Ревел умирающий тиранозавр на заводе, и перетекал через колючую проволоку рыжий тягучий дым. Вспыхнули иглы чертополоха, врассыпную бросились перепуганные воробьи.
Был август, понедельник.
Карась, догоняя сзади, жестко и уверенно взял меня под руку:
– Слушай внимательно, не перебивай: Постников постарел – у него выпадают зубы и облетели все волосы, ревматизм, артрит, язва двенадцатиперстной, жутко опухают ноги, водянка, старческая слабость, он уже ничего не помнит, ярко выраженный склероз, чавкает манной кашей и надувает пузыри слюной. Это – один ноль. Достаточно? Венника превратили в Пугало, он дежурит на Огородах – отруби и солома, дурацкий комбинезон, размалеванная тупая морда, гусеницы, зной, чесотка, он кричит, машет руками – птицы расклевывают затылок. Это – два ноль. Достаточно? С Кусаковым ты уже разговаривал. Его сварили. Это – три ноль…

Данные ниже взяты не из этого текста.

-- ==== Sys2Proof/Tests/Slice0.lean ====
section
/-! SUPPORT. The model's own tests. Expected values come from spec/95_test_vectors.md (the vector's number stands in the
comment) or are worked out by hand from the rule named; then a witness for the hypotheses of each statement. -/

namespace Sys2Proof.Tests

open Sys2Proof Sys2Proof.Machine

/-- The reset state with a stack, written bottom first as the spec writes it. -/
def withStack (l : List Int) : State := { State.reset with stk := (l.map (BitVec.ofInt 32)).reverse }

/-- The reset state at a position, with a direction. -/
def place (x : Fin 80) (y : Fin 25) (d : Dir) : State := { State.reset with pcx := x, pcy := y, dir := d }

/-- A core with `DEPTH = 2` and a stack. -/
def shallow (l : List Int) : State := { withStack l with depth := .cells 2 }

/-- The stack of a next state, bottom first. -/
def stackOf : Host.Outcome State Fault Refusal → Option (List Int)
  | .next s => some (s.stk.reverse.map BitVec.toInt)
  | .fault _ => none
  | .refused _ => none

/-- A view of a next state. -/
def look {α : Type} (f : State → α) : Host.Outcome State Fault Refusal → Option α
  | .next s => some (f s)
  | .fault _ => none
  | .refused _ => none

/-- Position and direction. -/
def where_ (s : State) : Nat × Nat × Dir := (s.pcx.val, s.pcy.val, s.dir)

/-- The fault record and the position. -/
def record (s : State) : Option FaultKind × Byte × Nat × Nat := (s.fkind, s.fchar, s.pcx.val, s.pcy.val)

/-! ### Well-formedness refuses each ill-formed form (30_encoding R53, R54) -/

theorem test_digit_ten_is_ill_formed : Instr.wellFormed (.pushd 10) = false := by decide
theorem test_quote_is_no_string_code : Instr.wellFormed (.strpush 0x22) = false := by decide

/-! ### Decoding: the code of each constructor, written out from 30_encoding R55 (vectors V96 to V114) -/

theorem test_decode_exit : decode false 0b01000000 = .operation .exit := by decide
theorem test_decode_blank : decode false 0b00100000 = .operation .blank := by decide
theorem test_decode_swap : decode false 0b01011100 = .operation .swap := by decide
theorem test_decode_dup : decode false 0b00111010 = .operation .dup := by decide
theorem test_decode_pop : decode false 0b00100100 = .operation .pop := by decide
theorem test_decode_outc : decode false 0b00101100 = .operation .outc := by decide
theorem test_decode_outi : decode false 0b00101110 = .operation .outi := by decide
theorem test_decode_add : decode false 0b00101011 = .operation .add := by decide
theorem test_decode_sub : decode false 0b00101101 = .operation .sub := by decide
theorem test_decode_mul : decode false 0b00101010 = .operation .mul := by decide
theorem test_decode_div : decode false 0b00101111 = .operation .div := by decide
theorem test_decode_mod : decode false 0b00100101 = .operation .mod := by decide
theorem test_decode_not : decode false 0b00100001 = .operation .not := by decide
theorem test_decode_gt : decode false 0b01100000 = .operation .gt := by decide
theorem test_decode_right : decode false 0b00111110 = .operation .right := by decide
theorem test_decode_left : decode false 0b00111100 = .operation .left := by decide
theorem test_decode_up : decode false 0b01011110 = .operation .up := by decide
theorem test_decode_down : decode false 0b01110110 = .operation .down := by decide
theorem test_decode_rand : decode false 0b00111111 = .operation .rand := by decide
theorem test_decode_hif : decode false 0b01011111 = .operation .hif := by decide
theorem test_decode_vif : decode false 0b01111100 = .operation .vif := by decide
theorem test_decode_get : decode false 0b01100111 = .operation .get := by decide
theorem test_decode_put : decode false 0b01110000 = .operation .put := by decide
theorem test_decode_ini : decode false 0b00100110 = .operation .ini := by decide
theorem test_decode_inc : decode false 0b01111110 = .operation .inc := by decide
theorem test_decode_bridge : decode false 0b00100011 = .operation .bridge := by decide
theorem test_decode_quote_in_both_modes :
    decode false 0b00100010 = .operation .quote ∧ decode true 0b00100010 = .operation .quote := by decide
theorem test_decode_pushd : decode false 0b00110101 = .operation (.pushd 5) := by decide
theorem test_decode_strpush : decode true 0b00110101 = .operation (.strpush 0x35) := by decide
/-- V101, V102, V103, V104, V106, V110, V113, V114. -/
theorem test_decode_unknown :
    [0x00, 0x09, 0x41, 0x56, 0x47, 0xFF, 0x27, 0x7F].map (decode false) =
      [0x00, 0x09, 0x41, 0x56, 0x47, 0xFF, 0x27, 0x7F].map .unknownInstruction := by decide
/-- The check of the opcode table at the end of 95_test_vectors 2.6. -/
theorem test_table_keys :
    decodeTableWord 16 0x135 = some (.strpush 0x35) ∧ decodeTableWord 16 0x122 = some .quote ∧
      decodeTableWord 16 0x120 = some (.strpush 0x20) ∧ decodeTableWord 16 0x041 = none := by decide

Карась был все тот же – танцующий, как на резине, гладкий, умытый, любезный, в белой крахмальной рубашке при галстуке – улыбался квадратными зубами и оглаживал идиотские, будто приклеенные усы.
Слабым мужским лосьоном веяло от его бритых щек.
Он нисколько не изменился.
– За мною – хвост, – напряженно сказал я.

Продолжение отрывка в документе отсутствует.